TASK TO CARRY OUT: When you output the entries, begin with the first line and end with the line containing "def Obligations.DecodeAfterEncode : Prop", keeping each line exactly as it is.

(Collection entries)

-- ==== Sys2Proof/Certificates/Slice0/Obligations.lean ====
section
/-! DEFINITION. The statements for the provers. Each docstring names the rule of spec/ it formalises;
the terms are those of Sys2Proof/Safety.lean. -/

open Sys2Proof Sys2Proof.Machine

/-! ### Encoding -/

/-- A word of each family, written out from 30_encoding.md R81 and R84 to R86, decodes to the
instruction it stands for. -/
def Obligations.SampleWordsDecode : Prop :=
  decode [0xA9, 0x7F] = .ok (.lda (.imm 0x7F), []) ∧
  decode [0x96, 0x10] = .ok (.stx (.zpy 0x10), []) ∧
  decode [0x7D, 0xFF, 0x12] = .ok (.adc (.abx 0x12FF), []) ∧
  decode [0x6A] = .ok (.ror .imp, []) ∧
  decode [0x6C, 0xFF, 0x30] = .ok (.jmp (.ind 0x30FF), []) ∧
  decode [0xD0, 0xFC] = .ok (.bne 0xFC, []) ∧
  decode [0x00, 0x55] = .ok (.brk, [0x55]) ∧
  decode [0xEB, 0x01] = .ok (.sbcEb 0x01, []) ∧
  decode [0x1C, 0xFF, 0x12] = .ok (.trap 0x1C, [0xFF, 0x12])

/-- Decoding the encoding of a well-formed instruction gives it back, with whatever follows left over
(30_encoding.md R80 to R86). -/
def Obligations.DecodeAfterEncode : Prop :=
  ∀ (i : Instr) (rest : List Byte), i.wf = true → decode (encode i ++ rest) = .ok (i, rest)

/-- Whatever decodes is well formed, and its encoding is the bytes that were consumed: each byte
sequence has one meaning (30_encoding.md R80 to R86). -/
def Obligations.EncodeAfterDecode : Prop :=
  ∀ (bytes rest : List Byte) (i : Instr),
    decode bytes = .ok (i, rest) → i.wf = true ∧ encode i ++ rest = bytes

/-- Every byte is a valid first byte: decoding fails only for want of bytes, and an instruction's length
is one more than the operand bytes of its opcode's mode (30_encoding.md R82). -/
def Obligations.EveryOpcodeDecodes : Prop :=
  ∀ (opcode : Byte) (rest : List Byte),
    ((entry opcode).format.operandBytes ≤ rest.length ↔
      ∃ i tail, decode (opcode :: rest) = .ok (i, tail) ∧
        (encode i).length = 1 + (entry opcode).format.operandBytes)

/-! ### The step and the tick -/

/-- The instruction fetch reads exactly the instruction's bytes, one read each at rising addresses,
whatever devices answer, and leaves `pc` past them (40_step_and_dispatch.md R101, R111,
30_encoding.md R80). That the immediate byte is read here and not at (4) of R111 is the model's placing
(log 7, DEDUCED); the order on the bus is R111's. -/
def Obligations.FetchReadsTheInstruction : Prop :=
  ∀ s : State, s.fetchInstr.1.wf = true ∧ s.fetchInstr.2 = afterFetch (encode s.fetchInstr.1) s

/-- When the countdown is zero, the next event is a `Tick`, and plain memory holds a well-formed
instruction's bytes at `pc`, the step is `exec` of that instruction in the state after its fetch,
followed by the tick's count (40_step_and_dispatch.md R100, R101). That the fetch takes all the
instruction's bytes, the immediate byte among them, is the model's placing (log 7). -/
def Obligations.StepRunsTheDecodedInstruction : Prop :=
  ∀ (i : Instr) (s : State), i.wf = true → s.hasReset = true → s.cycles = 0 →
    s.nextEvent.1 = .tick → HoldsAt s s.pc (encode i) →
    step s = countOutcome (exec i (afterFetch (encode i) s.nextEvent.2))

/-- A `Tick` (40_step_and_dispatch.md R100): with the countdown at zero one whole fetch, decode and
execute step, then the count; otherwise it only counts: one off the countdown, one onto the total, no
other change, no bus transaction. -/
def Obligations.TickStepsAtZeroElseCounts : Prop :=
  ∀ s : State, s.hasReset = true → s.nextEvent.1 = .tick →
    (s.cycles = 0 →
      ∃ t, exec s.nextEvent.2.fetchInstr.1 s.nextEvent.2.fetchInstr.2 = .next t ∧
        step s = .next { t with cycles := t.cycles - 1, totalCycles := t.totalCycles + 1 }) ∧
    (s.cycles ≠ 0 →
      step s = .next { s.nextEvent.2 with cycles := s.cycles - 1, totalCycles := s.totalCycles + 1 })

/-- As long as the countdown lasts, a run of ticks only counts (40_step_and_dispatch.md R100, R109). -/
def Obligations.DelayRunOnlyCounts : Prop :=
  ∀ (n : Nat) (s : State), s.hasReset = true → s.hostCalls = [] → n ≤ s.cycles →
    Host.Core.run Sys2Proof.core n s =
      .next { s with cycles := s.cycles - n, totalCycles := s.totalCycles + n }

/-- The first instruction after a `Reset` runs at the ninth tick, at the reset vector's address
(70_reset_and_hazards.md R272). -/
def Obligations.FirstInstructionAtNinthTick : Prop :=
  ∀ s : State, s.hostCalls = [] →
    Host.Core.run Sys2Proof.core 9 s.resetEvent =
      countOutcome
        (State.runInstr { s.resetEvent with cycles := 0, totalCycles := s.totalCycles + 8 })

/-- The cycles an instruction leaves owing, for every opcode: the table's base cost plus the AND of the
two signals; for a taken branch one more, and another across a page; for a trap its UNDOC_CYCLES cost
(40_step_and_dispatch.md R104, R109, 45_branch_jump.md R191, 30_encoding.md R85, R87, R88). That a branch's
crossing is judged from the post-fetch `pc` is the spec's own decision D22, a choice (log 10). -/
def Obligations.CostsFollowTheTable : Prop :=
  ∀ (opcode b1 b2 : Byte) (s : State),
    let i := ofBytes opcode b1 b2
    Completes i s fun t =>
      if i.op = .trap then t.cycles = trapCycles s.platform opcode
      else if i.mode.format = .rel then
        t.cycles = (entry opcode).baseCycles ∧ t.pc = s.pc ∨
        t.cycles = (entry opcode).baseCycles + 1 + (if hi t.pc = hi s.pc then 0 else 1) ∧
          t.pc = s.pc + sext16 b1
      else t.cycles = (entry opcode).baseCycles + (opSignal opcode && (resolve i.mode s).2).toNat

/-- After the first `Reset` every step has a next state: the core cannot fault, refuse or halt
(40_step_and_dispatch.md R110, 60_exceptions.md R240, R258). -/
def Obligations.EveryStepHasANextState : Prop :=
  ∀ s : State, s.hasReset = true → ∃ t, step s = .next t

/-- Before the first `Reset`, `Tick`, `Irq` and `Nmi` are refused (70_reset_and_hazards.md R271). -/
def Obligations.EventsBeforeResetRefused : Prop :=
  ∀ s : State, s.hasReset = false → s.nextEvent.1 ≠ .reset → step s = .refused .eventBeforeReset

/-- A step takes the host's next call and no other; `total_cycles` counts the ticks and nothing else;
the platform never changes; the first-reset record is never lost (10_state.md R38,
20_memory.md R52). -/
def Obligations.StepKeepsTheBooks : Prop :=
  ∀ s t : State, step s = .next t →
    t.hostCalls = s.hostCalls.tail ∧ t.platform = s.platform ∧ t.hasReset = true ∧
    t.totalCycles = s.totalCycles + (if s.nextEvent.1 = .tick then 1 else 0)

/-! ### Events -/

/-- `Reset` (70_reset_and_hazards.md R270): every register, the countdown and the transients at their
reset values, `pc` from the vector read low byte first, two bus reads and no write, everything else as
before. -/
def Obligations.ResetEventSetsTheState : Prop :=
  ∀ s : State,
    let l := s.readValue 0xFFFC
    let h := ({ s with bus := .read 0xFFFC l :: s.bus } : State).readValue 0xFFFD
    ∃ t, event .reset s = .next t ∧
      t.a = 0x00 ∧ t.x = 0x00 ∧ t.y = 0x00 ∧ t.sp = 0xFD ∧ t.p = 0x20 ∧ t.pc = join h l ∧
      t.opcode = 0x00 ∧ t.fetched = 0x00 ∧ t.temp = 0x0000 ∧ t.addrAbs = 0x0000 ∧
      t.addrRel = 0x0000 ∧ t.cycles = 8 ∧ t.totalCycles = s.totalCycles ∧ t.hasReset = true ∧
      t.bus = [.read 0xFFFD h, .read 0xFFFC l] ++ s.bus ∧ MemoryKept s t ∧
      t.hostCalls = s.hostCalls ∧ t.platform = s.platform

FINISHED EXERCISE:
-- ==== Sys2Proof/Certificates/Slice0/Obligations.lean ====
section
/-! DEFINITION. The statements for the provers. Each docstring names the rule of spec/ it formalises;
the terms are those of Sys2Proof/Safety.lean. -/

open Sys2Proof Sys2Proof.Machine

/-! ### Encoding -/

/-- A word of each family, written out from 30_encoding.md R81 and R84 to R86, decodes to the
instruction it stands for. -/
def Obligations.SampleWordsDecode : Prop :=
  decode [0xA9, 0x7F] = .ok (.lda (.imm 0x7F), []) ∧
  decode [0x96, 0x10] = .ok (.stx (.zpy 0x10), []) ∧
  decode [0x7D, 0xFF, 0x12] = .ok (.adc (.abx 0x12FF), []) ∧
  decode [0x6A] = .ok (.ror .imp, []) ∧
  decode [0x6C, 0xFF, 0x30] = .ok (.jmp (.ind 0x30FF), []) ∧
  decode [0xD0, 0xFC] = .ok (.bne 0xFC, []) ∧
  decode [0x00, 0x55] = .ok (.brk, [0x55]) ∧
  decode [0xEB, 0x01] = .ok (.sbcEb 0x01, []) ∧
  decode [0x1C, 0xFF, 0x12] = .ok (.trap 0x1C, [0xFF, 0x12])

/-- Decoding the encoding of a well-formed instruction gives it back, with whatever follows left over
(30_encoding.md R80 to R86). -/
def Obligations.DecodeAfterEncode : Prop :=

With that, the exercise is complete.